### Task directions:
Reproduce, exactly and in full, only the lines below from the one containing "if s.ARM_I_CH = 255 then 0" through the one containing "def State.armImOk (s".

------ Records to use

-- ==== Sys2Proof/Machine/ArmLaw.lean ====
section
/-! DEFINITION. Hysteretic arm current control (06): the arm current, the references in force, the count law of each
tick, the split between two spans, and the messages SHARE, REPORT, ARM_STATE and SPAN_PUB (09). -/
namespace Sys2Proof.Machine

/-! ### Arm current and references (R153, R154, R112, R265) -/

/-- An input's value in PU32: full scale, 2^23, stands for the scale object (Tables 4-9, 6-4; log entry 14). -/
def scaled (value : Int) (scale : Int) : Int := sat32 (rsh 23 (value * scale))

/-- The latched arm current, PU32 on I_BASE (R153). -/
def State.armIm (s : State) : Int :=
  if s.ARM_I_CH = 255 then 0
  else
    let i := scaled (s.ain s.ARM_I_CH).value s.ARM_I_SCALE
    if s.ARM_I_INVERT == 1 then sat32 (0 - i) else i

/-- The arm-current channel is valid and not frozen (R301). -/
def State.armImOk (s : State) : Bool :=
  s.ARM_I_CH != 255 && bit (s.ain s.ARM_I_CH).flags 0 && !(bit (s.ain s.ARM_I_CH).flags 3)

/-- The channel is lost, or not valid (R166). -/
def State.armLost (s : State) : Bool :=
  let f := (s.ain s.ARM_I_CH).flags
  s.ARM_I_CH == 255 || bit f 1 || bit f 2 || !(bit f 0)

/-- The channel is flagged frozen (R166). -/
def State.armFrozen (s : State) : Bool := s.ARM_I_CH != 255 && bit (s.ain s.ARM_I_CH).flags 3

/-- This span is arm lead of a two-span arm. -/
def State.leads2 (s : State) : Bool := s.ARM_LEAD == 1 && s.ARM_PARTNER_POS != 255

/-- shift_x of the arm's phase, TURN32 (R112). -/
def State.armShift (s : State) : Nat := match s.ARM_PHASE with | 0 => 0 | 1 => 0xAAAAAAAB | _ => 0x55555555

/-- a·cos φ − b·sin φ at a 64-bit angle, one shift (R112, R154, R544). -/
def rotated (a b : Int) (phi : Nat) : Int := sat32 (rsh 24 (a * cosPu (turn32 phi) - b * sinPu (turn32 phi)))

/-- k of the set in force, counting on while it is extended (R164). -/
def State.refK (s : State) : Nat := s.k + (if s.arm.extended then s.fp else 0)

/-- The arm voltage reference for apply tick k + d, PU32 (R112, R155). -/
def State.armVoltage (s : State) (r : RefSet) : Int :=
  let phi := ang64 ((r.theta0 : Int) + s.refK * r.dtheta + s.armShift * 4294967296)
  let v := rotated r.vd r.vq phi
  sat32 (if s.ARM_POLE = 0 then r.uh - v else r.uh + v)

/-- The arm-current reference (R154, R265). -/
def State.armRef (s : State) (r : RefSet) : Int :=
  let g := groupDelay (s.RESPONSE s.ARM_I_CH) s.tickNs
  let phi := ang64 ((r.theta0 : Int) + ((s.refK : Int) - s.APPLY_DELAY) * r.dtheta - rsh 16 (g * r.dtheta : Nat) +
    s.armShift * 4294967296)
  let ix := rotated s.arm.idq.1 s.arm.idq.2 phi
  let leg := entry r.legs s.ARM_PHASE (0, 0)
  let cm := sat32 (leg.1 + mulPu leg.2 (rotated r.vd r.vq phi))
  sat32 (cm + rsh 1 (if s.ARM_POLE = 0 then ix else 0 - ix))

/-! ### The count (R155 to R159) -/

/-- The step for an error and a band (R155). -/
def armStep (e b : Int) : Int :=
  if 3 * b < e then -4 else if 2 * b < e then -2 else if b < e then -1
  else if e < 0 - 3 * b then 4 else if e < 0 - 2 * b then 2 else if e < 0 - b then 1 else 0

/-- The correction after a step, judged after the step, never moved back (R155). -/
def correction (nc step nff nav cmax : Int) : Int :=
  let n1 := clampI (0 - cmax) cmax (nc + step)
  let n1 := if 0 < step then max nc (min n1 (nav - nff)) else n1
  if step < 0 then min nc (max n1 (0 - nff)) else n1

/-- n_ff from a reference in PU32: nearest, ties upward; 0 where it is not above 0 (R155). A mean of 0 gives a free
value, since the manual states no result there (log entry 14). -/
def State.feedforward (s : State) (u : Int) : Nat × State :=
  if u ≤ 0 then (0, s)
  else if s.arm.sumV = 0 then (s.freeNat % 513, s.drawn)
  else ((divNearUp (u * s.V_BASE * 16 * s.arm.nAv) (16777216 * s.arm.sumV)).toNat, s)

/-- The other span's share (R159). -/
def shareOf (n aO a : Nat) : Nat := if a = 0 then 0 else (2 * n * aO + a) / (2 * a)

/-- Events of the count (R156). -/
def State.countEvents (s : State) (limited : Bool) : State :=
  let at_ := 0 < s.C_MAX && absI s.arm.nc == s.C_MAX
  let s := if at_ then s.warnOn 0x2002 0 [] else s.warnOff 0x2002 0
  let once := limited && !s.arm.once2001
  let s := if once then s.note 0x2001 [] else s
  s.mapArm (fun a => { a with cLimit := at_, clamp := limited, once2001 := a.once2001 || once })

/-- The count of a tick in which the set r is in force (R155, R157, R158). -/
def State.armCount (s : State) (r : RefSet) : State :=
  let u := s.armVoltage r
  let (nff, s) := if s.arm.nAv = 0 then (0, s) else s.feedforward u
  let iRef := s.armRef r
  let e := sat32 (iRef - s.arm.im)
  let nav : Int := s.arm.nAv
  let step := if s.arm.fresh then 0 else armStep e (s.HBAND s.law.region)
  let nc := if s.arm.fresh then 0 else correction s.arm.nc step nff nav s.C_MAX
  let raw : Int := nff + nc
  let n := if s.arm.nAv = 0 then 0 else clampI 0 nav raw
  let s := s.mapArm (fun a => { a with
    nff := min nff 65535, iRef := iRef, err := e, step := step, nc := nc, count := n.toNat, fresh := false })
  s.countEvents (n != raw)

/-! ### Blocks (R160, R164, R271) -/

/-- A cause of rule 1 of Table 7-2 other than the absence of references: not FORMING, a block request, ARM or SELECT
not RUNNING. -/
def State.ruleOne (s : State) : Bool :=
  s.mode.mode != .forming || s.blockLine || !(s.isRun .arm) || !(s.isRun .select)

/-- What the arm law hands to the selector of a tick. -/
structure ArmTick where
  /-- target t; R191 (07) -/
  t : Nat
  /-- rule 1 acts; R160 (06) -/
  block : Bool
  /-- rule 2 acts; R161 (06) -/
  hold : Bool
  /-- rule 1 acts for a cause other than the absence of references; R271 (09) -/
  armBlock : Bool
deriving DecidableEq, Repr

/-- The channel is flagged lost in FORMING (R166). -/
def State.lostTrip (s : State) : State :=
  if s.armLost then (s.mapArm (fun a => { a with iLost := true })).trip 0x2010 .arm [] else s

/-- The channel is flagged frozen in FORMING; a flag that was raised in BLOCKED does not fault (R166, R167). -/
def State.frozenTrip (s : State) : State :=
  if s.armFrozen && !s.arm.ep2012 then (s.mapArm (fun a => { a with iFrozen := true })).trip 0x2011 .arm [] else s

------------

### Result of this task:
  if s.ARM_I_CH = 255 then 0
  else
    let i := scaled (s.ain s.ARM_I_CH).value s.ARM_I_SCALE
    if s.ARM_I_INVERT == 1 then sat32 (0 - i) else i

/-- The arm-current channel is valid and not frozen (R301). -/
def State.armImOk (s : State) : Bool :=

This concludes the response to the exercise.